Mumpung masih belum jauh dari bulan Agustus yang penuh dengan semangat peringatan kemerdekaan Indonesia yang ke-71, mau berbagi cerita tentang kunjungan kami ke Museum Multatuli alias Eduard Douwes Dekker di Amsterdam, Negeri Belanda.


Saat itu akhir bulan April, cuaca di Amsterdam masih cukup dingin. Kami berjalan menyusuri jalanan yang ramai dengan wisatawan. Walaupun dingin, matahari bersinar cerah menyemarakkan suasana. Hingga sampailah kami di jalan kecil, di depan sebuah rumah kecil dengan spanduk memanjang.

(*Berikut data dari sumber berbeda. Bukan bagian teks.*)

-- ==== Sys2Proof/Machine/Operands.lean ====
section
/-! DEFINITION. Fields of an instruction word (R81 to R84), reading and writing registers (R77, R78, R86), the checks of R87, and
what every instruction does around its own effect: it is fetched through an X range (R81), waits for its registers
(R50), parks on an illegal word (R87), and moves the group on (R81, R72). -/

namespace Sys2Proof

open Sys2Proof.Machine

/-! ### Fields -/

/-- Operand field D, bits [22:14]. -/
def InsF.d (f : InsF) : Nat := bitsAt f.body.toNat 0 9
/-- Operand field A, bits [31:23]. -/
def InsF.a (f : InsF) : Nat := bitsAt f.body.toNat 9 9
/-- Operand field B, bits [40:32]. -/
def InsF.b (f : InsF) : Nat := bitsAt f.body.toNat 18 9
/-- Operand field C, bits [49:41]. -/
def InsF.c (f : InsF) : Nat := bitsAt f.body.toNat 27 9
/-- imm18, bits [49:32]. -/
def InsF.imm18 (f : InsF) : Nat := bitsAt f.body.toNat 18 18
/-- Bits [hi:lo] of the word, within [63:14]. -/
def InsF.bits (f : InsF) (hi lo : Nat) : Nat := bitsAt f.body.toNat (lo - 14) (hi + 1 - lo)
/-- Type code, bits [54:50] (R84). -/
def InsF.ty (f : InsF) : Nat := f.bits 54 50
/-- Scope code, bits [57:55] (R84). -/
def InsF.scope (f : InsF) : Nat := f.bits 57 55
/-- Bytes of the instruction. -/
def InsF.len (f : InsF) : Nat := if f.wide then 16 else 8

end Sys2Proof

namespace Sys2Proof.Machine

/-! ### Registers -/

/-- Whether a field names a per-thread register. -/
def isV (r : Nat) : Bool := decide (r < 0xFF)
/-- Whether a field names zero. -/
def isZero (r : Nat) : Bool := r == 0xFF
/-- Whether a field names a uniform register. -/
def isU (r : Nat) : Bool := decide (0x100 ≤ r) && decide (r < 0x140)
/-- Whether a field names a predicate. -/
def isP (r : Nat) : Bool := decide (0x140 ≤ r) && decide (r < 0x148)

/-- A 32-bit register as a lane reads it (R77). -/
def Group.reg (g : Group) (r lane : Nat) : W32 :=
  if isV r then mget 0 g.v (32 * r + lane)
  else if isU r then mget 0 g.u (r - 0x100)
  else if isP r then (if (mget 0 g.p (r - 0x140)).getLsbD lane then 1 else 0)
  else 0

/-- An operand of `n` registers as a lane reads it, lowest register lowest (R78). -/
def Group.opnd (g : Group) (r n lane : Nat) : Nat :=
  if isZero r then 0 else (List.range n).foldl (fun acc i => acc + (g.reg (r + i) lane).toNat * 2 ^ (32 * i)) 0

/-- Write a 32-bit register of one lane (R77); a write to zero is discarded, and a predicate takes bit 0.
(DEDUCED, assumption 142.) -/
def Group.setReg (g : Group) (r lane : Nat) (v : W32) : Group :=
  if isV r then { g with v := mput g.v (32 * r + lane) v }
  else if isU r then { g with u := mput g.u (r - 0x100) v }
  else if isP r then
    let m := mget 0 g.p (r - 0x140)
    let bit : BitVec 32 := 1#32 <<< lane
    { g with p := mput g.p (r - 0x140) (if v.getLsbD 0 then m ||| bit else m &&& ~~~bit) }
  else g

/-- Write an operand of `n` registers of one lane. -/
def Group.setOpnd (g : Group) (r n lane v : Nat) : Group :=
  if isZero r then g
  else (List.range n).foldl (fun g i => g.setReg (r + i) lane (BitVec.ofNat 32 (v >>> (32 * i)))) g

/-- Write one value per lane of a mask. -/
def Group.writeLanes (g : Group) (m : BitVec 32) (r n : Nat) (f : Nat → Nat) : Group :=
  (lanesOf m).foldl (fun h l => h.setOpnd r n l (f l)) g

/-- Lanes of an instruction: the active lanes that its guard lets act (R85). -/
def Group.acting (g : Group) (f : InsF) : BitVec 32 :=
  if f.g then
    let p := mget 0 g.p f.gp.toNat
    g.active &&& (if f.gneg then ~~~p else p)
  else g.active

/-! ### Checks of R87 -/

/-- Whether a field may name an operand of `n` registers of a group with `r` per-thread registers (R42, R77, R78).
(DESIGN CHOICE, assumption 156.) -/
def regOk (r field n : Nat) : Bool :=
  if isZero field then true
  else if isV field then field % n == 0 && decide (field + n ≤ r)
  else if isU field then field % n == 0 && decide (field + n ≤ 0x140)
  else isP field && n == 1

/-- Whether a field may name a register tile, or a u row vector (R110, R188). -/
def tileRegOk (r field : Nat) : Bool :=
  if isZero field then true
  else if isV field then decide (field + 32 ≤ r)
  else isU field && decide (field + 32 ≤ 0x140)

/-- What an instruction's word must satisfy, and the registers that its issue waits for. -/
structure Shape where
  /-- Every check of R87 but the guard and W holds. -/
  legal : Bool
  /-- It has a wide form here. -/
  wideOk : Bool
  /-- It may be guarded. -/
  guardOk : Bool
  /-- Registers it reads or writes, as field values. -/
  regs : List Nat
  deriving DecidableEq, Repr

/-- Registers of an operand of `n`. -/
def regList (field n : Nat) : List Nat := if isZero field then [] else (List.range n).map fun i => field + i

/-- The guard predicate, when the word is guarded. -/
def guardRegs (f : InsF) : List Nat := if f.g then [0x140 + f.gp.toNat] else []

/-- A word that is not guarded has clear guard bits only in G: the predicate and negate fields of an unguarded word are
free. The checks of W and G (R83, R85, R87). -/
def Shape.ok (sh : Shape) (f : InsF) : Bool := sh.legal && (sh.wideOk || !f.wide) && (sh.guardOk || !f.g)

/-! ### Issue -/

/-- A at the instruction, as a fault record names it: a replay keeps the whole mask (R72). -/
def Group.whole (g : Group) : BitVec 32 := g.replay.getD g.active

/-- Lanes whose effect an earlier presentation of the instruction performed: those that a replay leaves out (R72). -/
def Group.before (g : Group) : BitVec 32 := g.whole &&& ~~~g.active

/-- Park with ILLEGAL_INSTRUCTION (R69): completed mask zero, fault address 0. -/
def Dev.illegal (d : Dev) (k : Clock) (c s detail : Nat) : Dev :=
  let g := d.group c s
  d.parkGroup k c s 7 g.pc 0 detail 0 g.whole

/-- The group goes on after an instruction (R81): at the next instruction, or, when a replay completes, with the mask and at
the place that the parking kept (R72). -/
def Group.advance (g : Group) (len : Nat) : Group :=
  let next := (g.pc + BitVec.ofNat 64 len, g.whole)
  let go := match g.replay with
    | some _ => g.resume.getD next
    | none => next
  { g with pc := go.1, active := go.2 &&& g.live, replay := none, resume := none, heldSince := none, absent := [] }

/-! ### Fetching (R81, R197) -/

/-- Global line of an access. -/
def LaneAcc.line (a : LaneAcc) : Nat := gaLine a.ga

/-- Outstanding transactions that a core counts (R52): a line of an instruction in flight, or an orphaned buffer.
(DEDUCED, assumption 167.) -/
def Core.used (k : Core) : Nat :=
  sumNat (k.ops.map fun e => (e.2.lanes.map LaneAcc.line).eraseDups.length) + (k.mshrs.filter fun e => (e.2.orphan && !e.2.ops.any fun n => mhas k.ops n) || e.2.bw.isSome).length

/-- Reserve a landing buffer and send a request (R238, R304, R307). -/
def Dev.landReq (d : Dev) (k : Clock) (c : Nat) (m : Mshr) (a : LaneAcc) (toHome : Bool) (p : Packet) : Dev :=
  let co := d.core c
  let e := (lowestFree 1024 (co.mshrs.map Prod.fst ++ d.quarantined k c)).getD 0
  let line := a.line
  let m : Mshr := { m with line := line, gen := mget 0 co.gens e, dev := line / 2 ^ 38, key := a.key, mirror := a.mirror }
  let p := { p with
    dst := if toHome then line / 2 ^ 38 else d.id
    src := d.id, tgt := 512 + d.lineSlice line, agent := c, entry := e, gen := m.gen, line := line, epoch := m.epoch
    berth := m.berth, key := a.key, mtype := a.mtype, mirror := a.mirror, ctx := m.ctx }
  (d.setCore c { co with mshrs := mput co.mshrs e { m with req := p } }).send p

/-- The line of a context that an instruction cache holds (R197). -/
def Core.icFind (k : Core) (line x : Nat) : Option ICLine := k.icache.find? fun e => e.line == line && e.ctx == x

/-- Drop a line from an instruction cache. -/
def Core.icDrop (k : Core) (line : Nat) : Core := { k with icache := k.icache.filter fun e => e.line != line }

/-- Enter an instruction-cache line: 128 sets of 4 ways (R197). (DESIGN CHOICE, assumption 164.) -/
def Core.icPut (k : Core) (l : ICLine) : Core :=
  let rest := k.icache.filter fun e => !(e.line == l.line && e.ctx == l.ctx)
  let same := rest.filter fun e => e.line % 128 == l.line % 128
  let drop := if 4 ≤ same.length then same.getLast? else none
  { k with icache := l :: rest.filter fun e => some e != drop }

/-- A storage error in the instruction cache (R217): corrected, or the line leaves and is fetched again. -/
def Dev.meetIc (d : Dev) (k : Clock) (c line a : Nat) : Dev :=
  match takeLatent 5 c line d with
  | (none, d) => d
  | (some unc, d) =>
    let d := logErr k { ErlRec.reset with
      cls := if unc then 2 else 1, src := 0x04, code := if unc then 2 else 1, unit := c, addr := BitVec.ofNat 64 a } d
    if unc then d.updCore c fun k => k.icDrop line else d

/-- The fetch of a line that the instruction cache does not hold: an untracked read at the line's home, which serves every group of
the context that waits for the line. -/
def Dev.fetchMiss (d : Dev) (k : Clock) (c s : Nat) (e : BitVec 256) (ga : Nat) : Dev :=
  let b := (d.core c).blockOf s
  let line := gaLine ga
  let d := if (d.core c).mshrs.any fun m => m.2.kind == .fetch && m.2.line == line && m.2.ctx == b.ctx && !m.2.orphan then d
    else d.landReq k c { Mshr.reset with kind := .fetch, ctx := b.ctx, epoch := (d.ctx b.ctx).epoch % 8, berth := b.berth }
      { LaneAcc.reset with ga := ga / 128 * 128, mtype := reType e, key := reKey e, mirror := if reType e = 3 then reMirror e else 0 } true
      { Packet.reset with op := .readU, sectors := 0xF#4 }
  d.updGroup c s fun g => { g with fetching := some line }

/-- What the fetch of an instruction word at `va` answers: whether the instruction may go on, and the device after it. The range
must give X (R260); a word that arrived poisoned parks the group, and its line is fetched again by a replay (R217).
(DESIGN CHOICE, assumption 5.) (DEDUCED, assumption 166.) -/
def Dev.fetchWord (d : Dev) (k : Clock) (c s va : Nat) : Bool × Dev :=
  let g := d.group c s
  match d.coreXlate c s va 4 with
  | .wait => (false, d.startWalk c s va)
  | .fault code detail => (false, d.parkGroup k c s code g.pc va detail g.before g.whole)
  | .ok e ga =>
    let line := gaLine ga
    let d := d.meetIc k c line (gaLocal ga)
    match (d.core c).icFind line ((d.core c).blockOf s).ctx with
    | none => (false, d.fetchMiss k c s e ga)
    | some l =>
      if l.poison.getLsbD (ga % 128 / 8) then
        (false, (d.updCore c fun k => k.icDrop line).parkGroup k c s 3 g.pc g.pc.toNat 2 g.before g.whole)
      else (true, d)

/-- The fetch of an instruction: its word, and the second word of a wide one (R83). -/
def Dev.fetch (d : Dev) (k : Clock) (c s : Nat) (wide : Bool) : Bool × Dev :=
  let pc := (d.group c s).pc.toNat
  let r := d.fetchWord k c s pc
  if r.1 && wide then r.2.fetchWord k c s (pc + 8) else r

/-- Groups of a context that wait for an instruction line. -/
def Core.fetchers (k : Core) (line x : Nat) : List Nat :=
  (k.groups.filter fun e => e.2.fetching == some line && (k.block e.2.block).ctx == x).map Prod.fst

/-- An instruction line reaches the cache, and the groups that waited for it go on. -/
def Core.fetched (k : Core) (l : ICLine) : Core :=
  (k.fetchers l.line l.ctx).foldl (fun k s => k.setGroup s { k.group s with fetching := none }) (k.icPut l)

/-- The fetch of an instruction line drew an error response: the groups that waited for it park with PERMISSION, detail 0x10 (R36). -/
def Dev.fetchRefused (d : Dev) (k : Clock) (c line x : Nat) : Dev :=
  ((d.core c).fetchers line x).foldl (fun d s =>
    let g := d.group c s
    d.parkGroup k c s 2 g.pc g.pc.toNat 0x10 g.before g.whole) d

/-- A storage error in a group's registers (R217): corrected, or the owning context is aborted. Answers whether the group is
still there. -/
def Dev.meetRegs (d : Dev) (k : Clock) (c s : Nat) : Bool × Dev :=
  let b := (d.core c).blockOf s
  match takeLatent 4 c s d with
  | (none, d) => (true, d)
  | (some unc, d) =>
    let d := logErr k { ErlRec.reset with cls := if unc then 2 else 1, src := 0x01, code := if unc then 2 else 1, unit := c, berth := b.berth
                                          detail := if unc then 0 else 1 } d
    if unc then (false, d.startAbort k b.ctx 3 false) else (true, d)

/-- Whether a group may present an instruction: it is Running, its block has started, it waits for nothing (R50, R46, R176,
R197, R271), and the clocks run (R462). -/
def Dev.mayPresent (d : Dev) (c s : Nat) : Bool :=
  let g := d.group c s
  g.st == .running && ((d.core c).blockOf s).started && g.walkVa.isNone && g.fetching.isNone && g.bwHold.isNone && !d.stopped

/-- Registers of a destination of a type code: one, a pair or a quad (R90). -/
def dstCount (ty : Nat) : Nat := if ty = 7 then 4 else if ty = 2 ∨ ty = 3 then 2 else 1

/-- The mark in a group's list of awaited registers that an acquire is outstanding (R95). -/
def acqMark : Nat := 0x200

/-- A memory instruction leaves the pipe: its destination awaits it no longer. -/
def Dev.dropOp (d : Dev) (c n : Nat) (op : MemOp) : Dev :=
  let regs := regList op.dst (dstCount op.ty) ++ (if op.acq then [acqMark] else [])
  d.updCore c fun k =>
    let g := k.group op.slot
    { k.setGroup op.slot { g with await := if op.adv then g.await.filter fun x => !regs.contains x else g.await } with
      ops := mdel k.ops n }

/-- Park a group for a memory instruction some of whose lanes faulted (R68, R69): the lowest lane's fault is reported. -/
def Dev.parkOp (d : Dev) (k : Clock) (c n : Nat) (op : MemOp) : Dev :=
  match op.flt with
  | [] => d
  | x :: t =>
    let low := t.foldl (fun a b => if b.1 < a.1 then b else a) x
    let d := d.dropOp c n op
    let d := if op.adv then d.updGroup c op.slot fun g => { g with resume := some (g.pc, g.active) } else d
    d.parkGroup k c op.slot low.2.1 op.pc low.2.2.1 low.2.2.2 op.done op.active

/-- A memory instruction of a group that faulted and keeps the group from presenting another one. (DESIGN CHOICE, assumption 18.) -/
def Dev.stuckOp (d : Dev) (c s : Nat) : Option (Nat × MemOp) :=
  (d.core c).ops.find? fun e => e.2.slot == s && !e.2.flt.isEmpty && (!e.2.adv || (d.group c s).replay.isNone)

/-- Issue one instruction of a group (R50): it is fetched, parks when its word is illegal (R87), waits while a register it
names awaits an earlier write, and then has its effect. A group one of whose earlier memory instructions faulted parks for
it first (R68). (DESIGN CHOICE, assumption 6.) -/
def issue (k : Clock) (c s : Nat) (f : InsF) (sh : Shape) (eff : Dev → Dev) (d : Dev) : Dev :=
  if !d.mayPresent c s then d
  else
    match d.stuckOp c s with
    | some e => if e.2.lanes.isEmpty then d.parkOp k c e.1 e.2 else d
    | none =>
      let r := d.fetch k c s (f.wide && sh.wideOk)
      let m := if r.1 then r.2.meetRegs k c s else r
      if !m.1 then m.2
      else
        let d := m.2
        if !sh.ok f then d.illegal k c s 0
        else if (sh.regs ++ guardRegs f).any (fun x => (d.group c s).await.contains x) then d
        else eff d

/-- An instruction whose effect is on its own group only. -/
def issueGroup (k : Clock) (c s : Nat) (f : InsF) (sh : Shape) (eff : Group → Group) (d : Dev) : Dev :=
  issue k c s f sh (fun d => d.updGroup c s fun g => (eff g).advance f.len) d

/-- The number of per-thread registers that a group's launch declared. -/
def Dev.rOf (d : Dev) (c s : Nat) : Nat := ((d.core c).blockOf s).r

end Sys2Proof.Machine
end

Itulah rumah dimana Eduard Douwes Dekker dilahirkan. Sebuah rumah kanal dari abad ke-17. Untuk masuk ke lantai satu, kami harus naik tangga ke atas. Lantai satunya hanya berupa ruangan sempit penuh buku dan beberapa karya Multatuli. Di bagian depan terdapat satu meja kerja, tempat sang kurator bekerja. Hari itu yang bertugas adalah seorang bapak ramah yang semangat menyambut kami. Mungkin karena saat itu tidak ada pengunjung lain selain kami.

Kami memperkenalkan diri dari Indonesia. Bapak itu lalu menjawab, "Oh so you must be know the works of Multatuli." Lalu si Bapak menunjukkan kami ini dan itu, ada apa di lantai satu, ada apa di lantai dua, dan sebagainya. Menuju lantai dua rumah itu, kami harus melalui tangga yang sempit dan curam. Alif harus saya pegang erat-erat agar tidak terjatuh.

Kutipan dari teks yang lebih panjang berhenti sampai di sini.